Since the datasets are imbalanced, we used the following measures; sensitivity \(\mathrm {SEN}=\mathrm {TP/(TP + FN)}\), specificity \(\mathrm {SPEC}=\mathrm {TN/(TN + FP)}\), and balanced accuracy \(\mathrm {BACC}=0.5\times (\mathrm {SEN+SPEC})\), where \(\mathrm {TP}\), \(\mathrm {TN}\), \(\mathrm {FP}\), and \(\mathrm {FN}\) denote true positive, true negative, false positive, and false negative, respectively. We performed 5 trials of 10-fold cross-validation (CV) and summarized the results in Table 1. The proposed sw-DGM achieved the best balanced accuracies among the competitive approaches in the both datasets. Especially, the proposed sw-DGM outperformed or at least performed no worse than the existing DGM [8], implying that the introduction of the subject-wise feature \(s_i\) (i.e., individual variability) worked as an appropriate constraint.

As shown in Eq. 2, the diagnosis of a subject i is based on the difference in the conditional log-likelihood \(\log p_\theta (\varvec{x}_i|y)\) between the class labels \(y=0\) and \(y=1\). Since each element \(x_{i,t,r}\) of an fMRI signal \(x_{i,t}\) corresponds to an ROI r, we can calculate the ROI-wise average marginal log-likelihoods \(\mathbb E_{i,t}[\log p_\theta (x_{i,t,r}|y_i)|x_{i,t}]\). An ROI with a large difference in the log-likelihoods between correct and incorrect labels has a large effect on the accurate diagnosis. Hence, we defined

$$\begin{aligned} W_r = \mathbb E_{i,t}\left[ \log p_\theta (x_{i,t,r}\vert y_j)-\log p_\theta (x_{i,t,r}\vert 1-y_j)\vert x_{i,t}\right] \end{aligned}$$

as the contribution weight \(W_r\) of the ROI r and summarized the ROIs with the top 5 contribution wights in Table 2. Previous studies (e.g., the review paper [22]) have discussed the relationships of some of the listed ROIs to the disorders.
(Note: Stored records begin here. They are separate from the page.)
/-! ### Translation (R113 to R121) -/

/-- R113 to R115, R118: the end of a walk puts the leaf into the TLB of every cluster that missed on the page, in this walk or in one
that waits for the same page, or keeps the fault for the access, which it also does for a page that is migrating; a TINV takes the named translations out of every TLB and completes once no access that used them is left; an entry
that is no command ends with BADCMD. R116 to R119: MIGR of a page that is neither pinned nor held sets MIG in its leaf, and
the end of the copy writes the new leaf over the page's bytes in their new place; a pinned page ends with status 1. -/
def Obligations.WalksInvalidationsAndMigrationsEnd : Prop :=
  ((∀ (s : State) (die i : Nat) (w : WalkReq) (met : List (Nat × Nat × Nat × Nat)), (s.die die).walks[i]? = some w →
     (∀ l p key, walkCached s.mem (s.die die).pwc w.asid (w.vpage * 65536) 5 0 (pteTier w.root) (pteFrame w.root) []
         = (.leaf l p key, met) →
       let page := w.vpage * 65536 / 2 ^ pageBits l
       ∃ t, exec (.tlbWalkDone die i) s = .next t ∧ t.mem = s.mem ∧
         (pteMig p = false → ∀ x, (x ∈ (s.die die).walks ∨ x ∈ (s.die die).missq) → x.asid = w.asid →
           x.vpage * 65536 / 2 ^ pageBits l = page → ∀ c ∈ x.clusters, ⟨w.asid, page, l, p⟩ ∈ (t.cluster c).tlb) ∧
         (pteMig p = true → t.clusters = s.clusters ∧ (w.asid, w.vpage, l, 8) ∈ (t.die die).wfaults) ∧
         (∀ x ∈ (t.die die).walks, ¬ (x.asid = w.asid ∧ x.vpage * 65536 / 2 ^ pageBits l = page))) ∧
     (∀ l q, walkCached s.mem (s.die die).pwc w.asid (w.vpage * 65536) 5 0 (pteTier w.root) (pteFrame w.root) []
         = (.bad l q, met) →
       ∃ t, exec (.tlbWalkDone die i) s = .next t ∧ t.mem = s.mem ∧ t.clusters = s.clusters ∧
         (w.asid, w.vpage, l, q) ∈ (t.die die).wfaults)) ∧
   (∀ (s : State) (b : List Byte), s.nextTCmd = some b →
     let c := TCmd.ofBytes b
     (badTCmd b = false → (b.getD 0 0).toNat = 1 →
       ∃ t, exec .tinv s = .next t ∧ t.hub.tcmds = s.hub.tcmds ++ [c] ∧
         (∀ k, ∀ e ∈ (t.cluster k).tlb, c.covers e.asid (e.vpage * 2 ^ pageBits e.level) (2 ^ pageBits e.level) = false)) ∧
     (badTCmd b = true → s.hub.tcmds = [] → (s.takeTCmd c).caddrTr c ≠ .mig → ∃ t, exec .translationBadcmd s = .next t ∧ t.hub.tcmds = [] ∧
       t.clusters = s.clusters ∧ t.dies = s.dies)) ∧
   (∀ (s : State) (c : TCmd) (root l p k key : Nat), s.hub.tcmds = [c] → c.opc = 1 → c.st = 0 → s.drained c = true →
     s.rootOf c.asid = some root → walkVA s.mem root c.caddr = .leaf l p k → leafTr l p c.caddr 0 .write = .ok key →
     ∃ t, exec .tinvComplete s = .next t ∧ t.hub.tcmds = [] ∧
       t.mem.num .device key 2 = 0 ∧ t.mem.num .device (key + 8) 8 = s.time.toNat ∧
       (∀ v a, (a < key ∨ key + 16 ≤ a) → t.mem.byte v a = s.mem.byte v a)) ∧
   (∀ (s : State) (k : Nat), exec (.subarrayRefresh k) s = .next s) ∧
   (∀ s : State, s.hub.hotAt + 1000000 ≤ s.time.toNat → (∀ r ∈ s.hub.regs, r.kind ≠ 3) → ∃ t, exec .hotPageEpoch s = .next t ∧ t.mem = s.mem ∧
     t.hub.hotAt = s.hub.hotAt + 1000000 ∧ t.hub.hot = (s.hub.hot.map fun q => (q.1, q.2 / 2)).filter fun q => q.2 ≠ 0)) ∧
  ((∀ (s : State) (b : List Byte) (l p k : Nat), s.nextTCmd = some b → badTCmd b = false → (b.getD 0 0).toNat = 2 →
     let c := TCmd.ofBytes b
     let s1 := s.takeTCmd c
     s1.migLeaf c = some (l, p, k) →
     (ptePin p = false → ((c.size = 0 ∧ l = 4) ∨ (c.size = 1 ∧ l = 3)) → s1.held c = false → s1.migBusy k = false → p < 2 ^ 64 →
       ∃ t, exec .migr s = .next t ∧ t.mem.num .device k 8 = p ||| 256 ∧
         (∀ v a, (a < k ∨ k + 8 ≤ a) → t.mem.byte v a = s1.mem.byte v a)) ∧
     (ptePin p = false → ((c.size = 0 ∧ l = 4) ∨ (c.size = 1 ∧ l = 3)) → (s1.held c = true ∨ s1.migBusy k = true) →
       ∃ t, exec .migr s = .next t ∧ t.mem = s1.mem ∧ { c with st := 1 } ∈ t.hub.tcmds) ∧
     (ptePin p = true → exec .migr s = .next (s1.endTCmd c 1))) ∧
   (∀ (s : State) (c : TCmd) (l p k : Nat), s.hub.tcmds.find? (fun c => c.opc = 2 ∧ c.st = 1 ∧ s.mayMig c) = some c →
     s.migLeaf c = some (l, p, k) → ptePin p = false → ((c.size = 0 ∧ l = 4) ∨ (c.size = 1 ∧ l = 3)) → p < 2 ^ 64 →
     ∃ t, exec .migrResume s = .next t ∧ t.mem.num .device k 8 = p ||| 256 ∧
       (∀ v a, (a < k ∨ k + 8 ≤ a) → t.mem.byte v a = s.mem.byte v a)) ∧
   (∀ (s : State) (c : TCmd), s.hub.tcmds.find? (fun c => c.opc = 2 ∧ c.st = 2) = some c → s.drained c = true →
     let src := keyOf (pteTier c.oldpte) (pteFrame c.oldpte)
     let dst := keyOf (pteTier c.newpte) (pteFrame c.newpte)
     let n := c.bytes
     s.mem.stagedIn src n = false → s.mem.stagedIn dst n = false →
     (s.mem.poisonFor .device src n = false →
     ∃ s1 t : State, exec (.migrCopyDone true) s = .next t ∧
       t.mem = ((s1.writeMem 0 4 c.ptekey (toBytes 8 c.newpte) false).endTCmd c 0).mem ∧ s1.hub = s.hub ∧
       (∀ j, j < n → s1.mem.byte .device (dst + j) = s.mem.byte .device (src + j)) ∧
       (∀ v a, (a < dst ∨ dst + n ≤ a) → s1.mem.byte v a = s.mem.byte v a)) ∧
     (s.mem.poisonFor .device src n = true →
     ∃ t : State, exec (.migrCopyDone true) s = .next t ∧
       t.mem = ((s.writeMem 0 4 c.ptekey (toBytes 8 (pteStill c.oldpte)) false).endTCmd c 4).mem)))

/-! ### The hub: units, tasks, graphs (R320, R361 to R380, R461, R462, R485, R486) -/

/-- R374, R320, R363, R366, R377: a dispatched task whose clocks are ready starts on every unit; a unit whose engines are all at
END with nothing left ends, and its rank counts; a task all of whose ranks have ended is DONE, sets its events and is
counted; a guaranteed task that runs longer than its d is an overrun. R447, R402: a request sets PREQ on every running unit
of its task and starts PDEADLINE's count, is withdrawn while no unit has taken PREEMPT, and forces the trap when the count
has run out, unless the unit is to yield in that cycle (R446); a lease whose time has passed is over. -/
def Obligations.TasksStartEndAndAreAsked : Prop :=
  ((∀ (s : State) (t : Nat) (T : Task), s.task t = some T → T.st = .dispatching → T.parkedUnits = [] → s.clocksReady T = true →
     s.migClear T = true → T.status = 0 →
     ∃ s1 T1, exec (.taskStart t) s = .next s1 ∧ s1.task t = some T1 ∧ T1.st = .running ∧ T1.started = s.time.toNat ∧
       (∀ u ∈ T.units, (s1.unit u).run = .running) ∧ (∀ u, u ∉ T.units → s1.unit u = s.unit u) ∧ s1.mem = s.mem) ∧
   (∀ (s : State) (u : Nat) (T : Task), u < 768 → s.halted u = false → s.task (s.unit u).id.task = some T →
     s.endReady u T = true →
     ∃ s1 T1, exec (.unitEnd u) s = .next s1 ∧ (s1.unit u).run = .ended ∧ s1.task (s.unit u).id.task = some T1 ∧
       T1.ended = T.ended ++ [(s.unit u).id.rank] ∧ s1.mem = s.mem ∧ (s1.unit u).regs = (s.unit u).regs) ∧
   (∀ (s : State) (t : Nat) (T : Task) (G : Graph), s.task t = some T → T.st = .running → T.status = 0 →
     (∀ r ∈ T.ranks, r ∈ T.ended) → (∀ u ∈ T.units, s.mem.releasedAt u 3 = true) → s.graph T.graph = some G → 2 ≤ G.unfinished →
     ∃ s1 T1 G1, exec (.taskComplete t) s = .next s1 ∧ s1.task t = some T1 ∧ T1.st = .done ∧ T1.status = stDone ∧
       T1.units = [] ∧ s1.graph T.graph = some G1 ∧ G1.unfinished = G.unfinished - 1 ∧ G1.ndone = G.ndone + 1 ∧
       (G.ending = false → G1.events = G.events ||| T.sigm) ∧
       G1.nlate = (if T.late s.time.toNat then G.nlate + 1 else G.nlate) ∧
       (∀ u ∈ T.units, (s1.unit u).run = .free)) ∧
   (∀ (s : State) (t : Nat) (T : Task) (G : Graph), s.task t = some T → T.admitted ≠ 0 → T.st = .running → T.overrun = false →
     T.dur < T.ranFor + (s.time.toNat - T.started) → s.graph T.graph = some G →
     ∃ s1 T1 G1, exec (.guaranteedOverrun t) s = .next s1 ∧ s1.task t = some T1 ∧ T1.overrun = true ∧
       s1.graph T.graph = some G1 ∧ G1.contract = false ∧
       s1.hub.events = s.hub.events ++ [⟨9, T.graph, T.card, 0⟩] ∧ s1.mem = s.mem ∧ s1.units = s.units)) ∧
  ((∀ (s : State) (t : Nat) (T : Task), s.task t = some T → T.preempt = true → T.st = .running →
     ∃ s1, exec (.preemptRequest t) s = .next s1 ∧ s1.mem = s.mem ∧ (∀ u, u ∉ T.units → s1.unit u = s.unit u) ∧
       (∀ u ∈ T.units, (s.unit u).run = .running → (s.unit u).csr.preq = false → (s.unit u).resuming = false →
         (s1.unit u).csr.preq = true ∧ (s1.unit u).csr.pdRemain = (s.unit u).csr.pdLimit ∧
         (s1.unit u).regs = (s.unit u).regs)) ∧
   (∀ (s : State) (t : Nat) (T : Task), s.task t = some T → T.preempt = true → T.took = false →
     ∃ s1 T1, exec (.preemptWithdraw t) s = .next s1 ∧ s1.task t = some T1 ∧ T1.preempt = false ∧ s1.mem = s.mem ∧
       (∀ u ∈ T.units, (s1.unit u).csr.preq = false ∧ (s1.unit u).csr.pdRemain = 0)) ∧
   (∀ (s : State) (u : Nat), u < 768 → s.halted u = false → (s.unit u).csr.preq = true → (s.unit u).csr.pdRemain = 0 →
     (s.unit u).trap.took = false → s.runs u = true →
     (s.yieldDue u = false →
       exec (.forcedSave u) s = .next (s.takeTrap u ⟨.preempt, 0, if (s.unit u).inHandler then 2 else 0, 0⟩)) ∧
     (s.yieldDue u = true → exec (.forcedSave u) s = .next s)) ∧
   (∀ (s : State) (t q e : Nat) (T : Task), s.task t = some T → T.lease = some (q, e) → T.frozen = false → e ≠ 0 →
     e ≤ s.time.toNat →
     ∃ s1 T1, exec (.leaseExpire t) s = .next s1 ∧ s1.task t = some T1 ∧ T1.lease = none ∧ s1.mem = s.mem ∧
       (∀ u, { s1.unit u with stopped := (s.unit u).stopped } = s.unit u)))

/-- R461, R462, R485, R486: the hub takes the next entry of a submission ring: a SUBMIT that passes the checks and admission is
accepted, one that fails a check of R485 is refused with its reason; an END stops every running unit of its graph, and no
other task of it is dispatched any more. R370,
R371, R380: at a multiple of 100 ns the dispatcher visits the clusters in ascending order, and takes the head of the highest
queue that is not empty, if its inputs are ready and a partition can be chosen; a continuation, or an entry of a fallback
queue, whose home cluster is up and whose queue there has room, goes to that queue, unless an entry that arrived before it still
waits for the queue (R368). -/
def Obligations.EntriesAreTakenAndTasksDispatched : Prop :=
  (∀ (s : State) (r : Nat) (ring : Reg) (e : List Byte), s.nextEntry r = some (ring, e) →
     let s1 := s.takeEntry ring
     (byteField e 0 1 ≠ 2 →
       (∀ reason, s.entryBad e = some reason → byteField e 0x18 8 ≠ 0 → byteField e 0x18 8 % 32 = 0 →
         ∃ t, exec (.submit r) s = .next t ∧ t.mem.num .system (keyOf 4 (byteField e 0x18 8)) 2 = 5 ∧
           t.mem.num .system (keyOf 4 (byteField e 0x18 8) + 2) 2 = reason % 2 ^ 16 ∧ t.hub.graphs = s1.hub.graphs ∧
           t.hub.events = s1.hub.events ++ [⟨7, byteField e 0x28 8, 5, reason⟩]) ∧
       (∀ adm, s.entryBad e = none → s1.judge (s1.readSub e) = none →
         s1.admitAll (s1.readSub e).asid (((s1.subTasks (s1.readSub e) 0).filter fun T => T.hdr % 256 = 0).map
           fun T => (T.card, T)) [] s1.loads [] = .inr adm →
         exec (.submit r) s = .next (s1.acceptGraph (s1.readSub e) e adm)) ∧
       (∀ x, s.entryBad e = none → s1.judge (s1.readSub e) = some x → byteField e 0x18 8 ≠ 0 → byteField e 0x18 8 % 32 = 0 →
         ∃ t, exec (.submit r) s = .next t ∧ t.hub.graphs = s1.hub.graphs ∧
           t.mem.num .system (keyOf 4 (byteField e 0x18 8)) 2 = x.1 % 2 ^ 16 ∧
           t.hub.events = s1.hub.events ++ [⟨7, byteField e 0x28 8, x.1, x.2.1⟩])) ∧
     (∀ g G, byteField e 0 1 = 2 → s.entryBad e = none → s.graphOfTag (byteField e 0x28 8) = some g → s.graph g = some G →
       ∃ t, exec (.hostEndGraph r) s = .next t ∧
         (∀ q T, s.task q = some T → T.graph = g → T.st ≠ .done → ∀ u ∈ T.units, (t.unit u).run = .halted) ∧
         (∀ q T T1, s.task q = some T → T.graph = g → T.st ≠ .done → T.units = [] → t.task q = some T1 →
           T1.st = .done ∧ T1.status = stFault) ∧
         (∀ G1, t.graph g = some G1 → G1.ending = true))) ∧
  ((∀ s : State, s.time.toNat % 100 = 0 → s.hub.graphs ≠ [] →
     exec .dispatchTick s = .next ((List.range 96).foldl (fun s c => s.tickCluster c 5000) s)) ∧
   (∀ (s : State) (c n p t : Nat) (T : Task) (G : Graph), (∀ q, q < p → (s.cluster c).queue q = []) → p < 4 →
     ((s.cluster c).queue p).head? = some t → s.task t = some T →
     s.graph T.graph = some G →
     (s.inputsReady T = false → s.tickCluster c (n + 1) = s) ∧
     (s.inputsReady T = true → (s.tryDispatch t T G).2 = false → s.tickCluster c (n + 1) = (s.tryDispatch t T G).1) ∧
     (∀ s1, s.inputsReady T = true → s.tryDispatch t T G = (s1, true) → 
       let qs := SMap.set [] (s1.cluster c).queues p (((s1.cluster c).queue p).erase t)
       s.tickCluster c (n + 1) =
         (((s1.setCluster c { s1.cluster c with queues := qs }).settleQueue c p).tickCluster c n))) ∧
   (∀ (s : State) (r : ContRec) (rest : List ContRec) (T : Task), s.hub.conts = r :: rest → s.task r.t = some T →
     let c := s.homeOf r.va
     s.clusterDown c = false → s.heldFor c T.prio r.t = false → s.recordFor c T.prio r.t = false →
     (s.cluster c).ring T.prio = [] → ((s.cluster c).queue T.prio).length < 64 →
     ∃ t more, exec .continuationForward s = .next t ∧
       (t.cluster c).queue T.prio = (s.cluster c).queue T.prio ++ r.t :: more ∧
       (∀ x ∈ more, ∃ V, s.task x = some V ∧ V.st = .held) ∧
       (∀ x ∈ t.hub.conts, x.t ≠ r.t) ∧ ((∀ q V, s.task q = some V → V.st ≠ .held) → more = [] ∧ t.mem = s.mem)) ∧
   (∀ (s : State) (d t : Nat) (rest : List Nat) (T : Task), d < 8 → (s.die d).fallback = t :: rest → s.task t = some T →
     let c := s.homeOf T.va
     s.clusterDown c = false →
     (s.heldFor c T.prio t = true ∨ s.recordFor c T.prio t = true → exec (.fallbackForward d) s = .next s) ∧
     (s.heldFor c T.prio t = false → s.recordFor c T.prio t = false → (s.cluster c).ring T.prio = [] →
       ((s.cluster c).queue T.prio).length < 64 →
       ∃ s1, exec (.fallbackForward d) s = .next s1 ∧ (s1.cluster c).queue T.prio = (s.cluster c).queue T.prio ++ [t] ∧
         (s1.die d).fallback = rest ∧ s1.mem = s.mem)))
The results suggest that the proposed sw-DGM identified the ROIs related to the disorders.

4 Conclusion

This study proposed a subject-wise deep generative model (sw-DGM) of fMRI images dedicatedly structured for diagnosing psychiatric disorders. The sw-DGM modeled the joint distribution of rs-fMRI images, class label, individual variability, and scan-wise variability. The individual variability worked as an appropriate constraint, and the sw-DGM achieved a diagnostic accuracy higher than other conventional and comparative approaches. Also, the sw-DGM identified brain regions related to the disorders.